-- ==== Sys2Proof/Machine/Step.lean ====
section
/-! DEFINITION. One step of the machine: the agent whose turn it is moves once. -/

namespace Sys2Proof.Machine

/-- The head of `turns` says which agent moves (00_scope.md R7, log 4); with no turn listed the block moves. -/
def step (s : State) : Host.Outcome State Fault Refusal :=
  match s.turns with
  | [] => blockTurn s
  | .block :: rest => blockTurn { s with turns := rest }
  | .host a :: rest => hostTurn a { s with turns := rest }

/-- `s` such that the very next step runs the operation a table word stands for (log 14, 15). -/
def State.withFetchWord (s : State) (nbits w : Nat) : State := placeWord s nbits w

end Sys2Proof.Machine
end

=-=-=

### Goal of the exercise
Go through the records above and write each one out again exactly.

### Solution to the exercise
-- ==== Sys2Proof/Machine/Step.lean ====
section
/-! DEFINITION. One step of the machine: the agent whose turn it is moves once. -/

namespace Sys2Proof.Machine

/-- The head of `turns` says which agent moves (00_scope.md R7, log 4); with no turn listed the block moves. -/
def step (s : State) : Host.Outcome State Fault Refusal :=
  match s.turns with
  | [] => blockTurn s
  | .block :: rest => blockTurn { s with turns := rest }
  | .host a :: rest => hostTurn a { s with turns := rest }

/-- `s` such that the very next step runs the operation a table word stands for (log 14, 15). -/
def State.withFetchWord (s : State) (nbits w : Nat) : State := placeWord s nbits w

end Sys2Proof.Machine
end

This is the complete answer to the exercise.